Secondary health conditions (SHCs) are long-term complications that frequently occur due to traumatic spinal cord injury (tSCI) and can negatively affect quality of life in this patient population. This study provides an overview of the associations between the severity and level of injury and the occurrence of SHCs in tSCI.

METHODS

A systematic search was conducted in PubMed and Embase that retrieved 44 studies on the influence of severity and/or level of injury on the occurrence of SHCs in the subacute and chronic phase of tSCI (from 3 months after trauma). The Preferred Reporting Items for Systematic Reviews and Meta-Analyses (PRISMA) guidelines were followed.

RESULTS

In the majority of studies, patients with motor-complete tSCI (American Spinal Injury Association [ASIA] Impairment Scale [AIS] grade A or B) had a significantly increased occurrence of SHCs in comparison to patients with motor-incomplete tSCI (AIS grade C or D), such as respiratory and urogenital complications, musculoskeletal disorders, pressure ulcers, and autonomic dysreflexia.

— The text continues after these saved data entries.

-- ==== Sys2Proof/Laws/KeepMemory.lean ====
section
/-! SUPPORT. What each operation of Machine/Memory.lean may change. -/
namespace Sys2Proof.Laws

open Sys2Proof Sys2Proof.Machine
set_option linter.unusedVariables false

theorem writeVa_keep {M : Touch} {b0 : State} {s : State} {c : Nat} {va : Nat} {bs : List Byte} (hm : ({ mem := true } : Touch).le M = true) (hs : Keep M b0 s) :
    Keep M b0 (writeVa s c va bs) := by
  unfold writeVa
  repeat' (first
    | (with_reducible intro _) | (with_reducible dsimp -zeta only [keep_mk]) | with_reducible refine keep_mem ?_ ?_ ?_
    | with_reducible refine writeVaMem_ok ?_)
  all_goals assumption

theorem addrWrite_keep {M : Touch} {b0 : State} {s : State} {c : Nat} {first : Nat} {count : Nat} {entries : List Byte} (hm : ({ ctxs := true } : Touch).le M = true) (hs : Keep M b0 s) :
    Keep M b0 (addrWrite s c first count entries).1 := by
  unfold addrWrite
  repeat' (first
    | with_reducible assumption | with_reducible refine modCtx_keep ?_ ?_ | split | (with_reducible dsimp only))
theorem addrWrite_keep_eq {M : Touch} {b0 : State} {s : State} {c : Nat} {first : Nat} {count : Nat} {entries : List Byte} {w9} {u9 : State} (hm : ({ ctxs := true } : Touch).le M = true) (hs : Keep M b0 s) (e9 : addrWrite s c first count entries = (u9, w9)) : Keep M b0 u9 := by
  have := addrWrite_keep (M := M) (b0 := b0) (s := s) (c := c) (first := first) (count := count) (entries := entries) hm hs; rw [e9] at this; exact this

theorem addrRelease_keep {M : Touch} {b0 : State} {s : State} {c : Nat} (hm : ({ fns := true, ctxs := true, tags := true, host := true } : Touch).le M = true) (hs : Keep M b0 s) :
    Keep M b0 (addrRelease s c) := by
  unfold addrRelease
  repeat' (first
    | with_reducible assumption | ((with_reducible intro x); refine keep_cut (m := M) (s := b0) x ?_ (fun _ => ?_); subst x)
    | (with_reducible intro _) | ((with_reducible refine touch_below hm ?_); rfl) | with_reducible refine setCtx_keep ?_ ?_
    | with_reducible refine closeOpen_keep ?_ ?_ | with_reducible refine keep_foldl ?_ ?_ | split
    | (with_reducible dsimp only))

theorem latchExtents_keep {M : Touch} {b0 : State} {s : State} (hm : ({ ctxs := true, limbo := true, mem := true } : Touch).le M = true) (hs : Keep M b0 s) :
    Keep M b0 (latchExtents s) := by
  unfold latchExtents
  repeat' (first
    | (with_reducible intro _) | (with_reducible dsimp -zeta only [keep_mk])
    | with_reducible refine keep_ctxs_limbo_mem ?_ ?_ ?_ | with_reducible refine scrub_ok ?_ | (with_reducible dsimp only))
  all_goals assumption

theorem bindPins_keep {M : Touch} {b0 : State} {s : State} {c : Nat} {pins : List PinRec} (hm : ({ pins := true } : Touch).le M = true) (hs : Keep M b0 s) :
    Keep M b0 (bindPins s c pins) := by
  unfold bindPins
  repeat' (first
    | with_reducible assumption | (with_reducible intro _) | (with_reducible dsimp -zeta only [keep_mk])
    | with_reducible refine keep_pins ?_ ?_ | with_reducible refine keep_foldl ?_ ?_ | split)

theorem endPins_keep {M : Touch} {b0 : State} {s : State} (hm : ({ pins := true, mem := true } : Touch).le M = true) (hs : Keep M b0 s) :
    Keep M b0 (endPins s) := by
  unfold endPins
  repeat' (first
    | (with_reducible intro _) | (with_reducible dsimp -zeta only [keep_mk]) | with_reducible refine keep_pins_mem ?_ ?_ ?_
    | with_reducible refine memFilter_ok ?_ | (with_reducible dsimp only))
  all_goals assumption

end Sys2Proof.Laws
end

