theorem haloLand_keep {M : Touch} {b0 : State} {s : State} {t : Tid} {dir : Nat} (hm : ({ free := true, dev := true, plans := true, threads := true, flog := true, links := true, mem := true } : Touch).le M = true) (hs : Keep M b0 s) :
    Keep M b0 (haloLand s t dir) := by
  unfold haloLand
  repeat' (first
    | with_reducible assumption | (with_reducible exact keep_refl _ _) | with_reducible refine keepOut_next ?_
    | ((with_reducible intro x); refine keep_cut (m := M) (s := b0) x ?_ (fun _ => ?_); subst x)
    | ((with_reducible intro x); refine keep_cut_fst (m := M) (s := b0) x ?_ (fun _ => ?_); subst x)
    | ((with_reducible intro x); refine keep_cut_snd (m := M) (s := b0) x ?_ (fun _ => ?_); subst x)
    | ((with_reducible intro x); refine keep_cut_some (m := M) (s := b0) x ?_ (fun _ => ?_); subst x)
    | ((with_reducible intro x); refine keep_cut_pair (m := M) (s := b0) x ?_ (fun _ => ?_); subst x)
    | ((with_reducible intro x); refine keep_cut_run (m := M) (s := b0) x ?_ (fun _ => ?_); subst x)
    | ((with_reducible intro x); refine cell_id x ?_; subst x) | ((with_reducible intro x); refine fun_id x ?_; subst x)
    | ((with_reducible intro x); clear_value x) | (with_reducible intro _) | lift_lets
    | ((with_reducible refine touch_below hm ?_); rfl) | with_reducible refine freeWindow_keep ?_ ?_
    | with_reducible refine modTh_keep ?_ ?_ | with_reducible refine dropWall_keep ?_ ?_
    | with_reducible refine haloDone_keep ?_ ?_ | (with_reducible dsimp -zeta only [keep_mk])
    | with_reducible refine keep_mem ?_ ?_ ?_ | with_reducible refine writeTile_ok ?_ | with_reducible refine mmaMem_ok ?_
    | with_reducible refine zeroTiles_ok ?_ | with_reducible refine accOutMem_ok ?_ | with_reducible refine nestMmas_ok ?_
    | with_reducible refine nestOuts_ok ?_ | with_reducible refine nestRun_ok ?_ | with_reducible refine nestEmpty_ok ?_
    | with_reducible refine landImage_ok ?_ | with_reducible refine switchBanks_ok ?_ | with_reducible refine scrub_ok ?_
    | with_reducible refine writeVaMem_ok ?_ | with_reducible refine runIn_ok ?_ | with_reducible refine runOut_ok ?_
    | with_reducible refine statusWrite_ok ?_ | with_reducible refine lateZero_ok ?_ | with_reducible refine expandGroup_ok ?_
    | with_reducible refine expandBlock_ok ?_ | with_reducible refine landBlock_ok ?_ | with_reducible refine landBlocks_ok ?_
    | with_reducible refine wipe_ok ?_ | with_reducible refine clearWindows_ok ?_ | with_reducible refine firstWindows_ok ?_
    | with_reducible refine memPut_ok ?_ | with_reducible refine memWrite_ok ?_ | with_reducible refine memFilter_ok ?_
    | with_reducible refine memFold_ok ?_ ?_ | with_reducible refine memIte_ok ?_ ?_ | with_reducible refine keep_elim ?_ ?_
    | with_reducible refine keep_getD ?_ ?_ | with_reducible refine keep_foldl_fst ?_ ?_
    | with_reducible refine keep_repeat ?_ ?_ | with_reducible refine keep_foldl_snd ?_ ?_
    | with_reducible refine keep_ite ?_ ?_ | with_reducible refine keep_foldl ?_ ?_
    | with_reducible exact keep_of_fst (by assumption) (by assumption)
    | with_reducible exact keep_enter (by assumption) (by assumption)
    | with_reducible exact keepSome_elim (by assumption) (by assumption)
    | with_reducible exact keepPair_elim (by assumption) (by assumption)
    | with_reducible exact keepPair_elim2 (by assumption) (by assumption)
    | with_reducible exact keep_of_snd (by assumption) (by assumption) | split | with_reducible refine keepSome_bind ?_
    | with_reducible refine keepSome_elim ?_ (by assumption) | (cases ‹_ = some _›) | (with_reducible dsimp only))
  all_goals assumption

In contrast, an increased prevalence of pain was seen in patients with motor-incomplete injuries. In addition, higher rates of pulmonary infections, spasticity, and autonomic dysreflexia were observed in patients with tetraplegia. Patients with paraplegia more commonly suffered from hypertension, venous thromboembolism, and pain.

CONCLUSIONS

This review suggests that patients with a motor-complete tSCI have an increased risk of developing SHCs during the subacute and chronic stage of tSCI in comparison with patients with motor-incomplete tSCI. Future studies should examine whether systematic monitoring during rehabilitation and the subacute and chronic phase in patients with motor-complete tSCI could lead to early detection and potential prevention of SHCs in this population.